20 de agosto de 2010 | 17h23

mundo

Antes que o Mundo Acabe, de Anna Luiza Azevedo, faz parte de uma saudável série – aquela que procura retratar o universo da adolescência de maneira respeitosa. Isto é, evitando tratar os teens de forma pejorativa, como se fossem débeis mentais monossilábicos, sem nada na cabeça além de hormônios e clichês. No filme, a adolescência é um momento de passagem, difícil sim, cheio de assimetrias e complicações, mas o que se vê na tela é gente de carne e osso e não caricaturas unidimensionais.

No caso, o filme desdobra-se em uma dificuldade adicional. Se a fase de passagem para a idade adulta já é cheia de tensão, o que dizer quando o pai do garoto é um fotógrafo que deixou a família para se aventurar em países exóticos? A mãe voltou a se casar e, para felicidade geral da família, o fez com um homem de excelente trato, interpretado por Murilo Grossi. Ele é mais do que um padrasto, é um pai que todo mundo gostaria de ter, compreensivo até mesmo com o porre ocasional do enteado.

A história procura colocar em evidência toda a série de problemas que pode acontecer com um garoto que mora com a mãe numa cidade pequena. Como sair dali para uma vida mais ampla? Como se relacionar com a primeira namorada? O que fazer quando seu melhor amigo (e rival) é acusado de roubo?

Na verdade, todo o trajeto do filme será no sentido da aceitação daquele pai que vive longe e que não passa de um desconhecido para o garoto. Alguém que ele vai descobrindo através de cartas e de fotos. E também pela lembrança da mãe e pelas palavras de um amigo do pai, seu colega nos tempos de início da profissão.

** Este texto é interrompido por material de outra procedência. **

/-- The work of a NEST's item. -/
def NestItem.work : NestItem → Work
  | .skip n => { skips := n }
  | .run _ _ ks _ last zero gs =>
    { sweeps := ks.length, runs := 1, spills := if last then 0 else 1, zeroRuns := if zero then 1 else 0, groupSkips := gs }

/-- The work of a chain within bounds. -/
def chainWork (chain : List NestDesc) (b : NestBounds) : Work :=
  match chain, chain.getLast? with
  | top :: _, some leaf =>
    (((nestLeaves chain (top.mOrg, top.nOrg, top.kOrg)).flatMap (nestLeaf top leaf b)).map NestItem.work).foldl Work.add {}
  | _, _ => {}

/-- The work of a word within the bounds of its problems; those of a list or a fold share it out. -/
def PlanWord.work (bs : List NestBounds) : PlanWord → Work
  | .nest chain =>
    let many := (bs.map (chainWork (chain.map (fun d => { d with batch := 0 })))).foldl Work.add {}
    { many with entries := (match chain with | d :: _ => if d.batch = 1 then d.batchCount else 0 | [] => 0) }
  | .sweep _ _ _ _ _ zero => { sweeps := 1, zeroRuns := if zero then 1 else 0 }
  | _ => {}

/-- The work of a program. -/
def planWork (bs : List NestBounds) (ws : List PlanWord) : Work := (ws.map (PlanWord.work bs)).foldl Work.add {}

/-- A Chamber's counters after some work. -/
def State.addWork (s : State) (c : Nat) (w : Work) : State :=
  [(Field.chSweepCount, w.sweeps), (.chNestRunsTotal, w.runs), (.chSpillRuns, w.spills), (.chSkipTiles, w.skips), (.chZeroRuns, w.zeroRuns),
   (.chGroupSkips, w.groupSkips), (.chMaskSkips, w.masked), (.chBatchEntries, w.entries)].foldl (fun s x => if x.2 = 0 then s else s.bump x.1 c x.2) s

/-- An operation's programs and the work of each. -/
structure Planned where
  plans : List StrandPlan := []
  work : List (Nat × Work) := []
deriving DecidableEq, Repr

/-- Programs with the work that their words are. -/
def Planned.of (bs : List NestBounds) (ps : List StrandPlan) : Planned :=
  { plans := ps, work := ps.map (fun p => (p.chamber, planWork bs p.words)) }

/-! ### Requests of a command's programs (R224, R231, R232, R243, R244; log 118) -/

/-- The stacks that a tensor's bytes may lie in. -/
def Tensor.stacks (t : Tensor) : List Nat :=
  if t.p.space = 3 then List.range 32
  else if hbmTop ≤ t.p.base then []
  else (List.range ((t.p.base + t.bytes) / hbmWindow - t.p.base / hbmWindow + 1)).map (fun i => t.p.base / hbmWindow + i)

/-- Those of a command's tensors; any where a list replaces their bases. -/
def State.stacksOf (s : State) (job listCount : Nat) (ids : List Nat) : List Nat :=
  if listCount ≠ 0 then List.range 32 else ((ids.filterMap (s.tensor? job)).flatMap Tensor.stacks).eraseDups

/-- A counter that has counted a free number of events. -/
def State.openBump (s : State) (f : Field) (u scale : Nat) (i : Nat := 0) : State :=
  let (x, s) := s.takeFree
  s.bump f u (x * scale) i

/-- The requests that the Chambers' programs have made of stacks and of their Galleries' caches: how the Chambers' reads mix is not in
the rules, so their numbers, and what the caches and the filters hold after them, are free values. -/
def State.openTraffic (s : State) (cs ks : List Nat) : State :=
  if ks.isEmpty then s
  else
    let gs := (cs.map (· / 8)).eraseDups
    let cached := gs.filter (fun g => s.reg .glCacheSteps g != 0)
    let s := ks.foldl (fun s k =>
      let s := (((s.openBump .hbmReadBytes k 32).openBump .glClassIssued k 1 clsCompute).openBump .glClassIssued k 1 clsLatency)
      if cached.isEmpty then s else (s.openBump .hbmBackinv k 1).setSharer k { s.sharer k with unknown := true }) s
    let s := gs.foldl (fun s g =>
      let s := s.openBump .glDripReads g 1
      if !cached.contains g then s
      else ((s.openBump .glCacheHits g 1).openBump .glCacheMisses g 1).setCache g { s.cache g with unknown := true }) s
    cs.foldl (fun s c => (s.openBump .chWalks c 1).openBump .chWalkMisses c 1) s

A história toda é banhada de um tom moderno, mas nunca modernoso, um típico filme da Casa de Cinema de Porto Alegre, instituição composta por um grupo de cineastas e produtores que pensam de maneira avançada e tentam fazer um cinema que se pode chamar de progressista. Moderno, pra frente, como se dizia, porém sem ser ideológico ou discursivo. Aposta na abertura das relações humanas, mesmo preservando a estrutura básica da família, mas vendo a organização familiar já em nova configuração, com tudo o que isso comporta de maior liberdade de movimentos e também às vezes de ausência de pontos de referência mais fortes. É nesse sentido que a busca do pai ausente vai se dar. Procura de um porto seguro possível, relativizado, como tudo no mundo contemporâneo.

Antes que o Mundo Acabe encontra um equilíbrio interessante entre a necessidade de contar uma história, com seus pontos de tensão, e a de ser muito agradável de assistir. É filmado no interior gaúcho, em tom luminoso, meio pastoril. Lembra, como citação, uma atmosfera próxima da de François Truffaut – se este tivesse filmado seu Jules e Jim com atores adolescentes e não com adultos.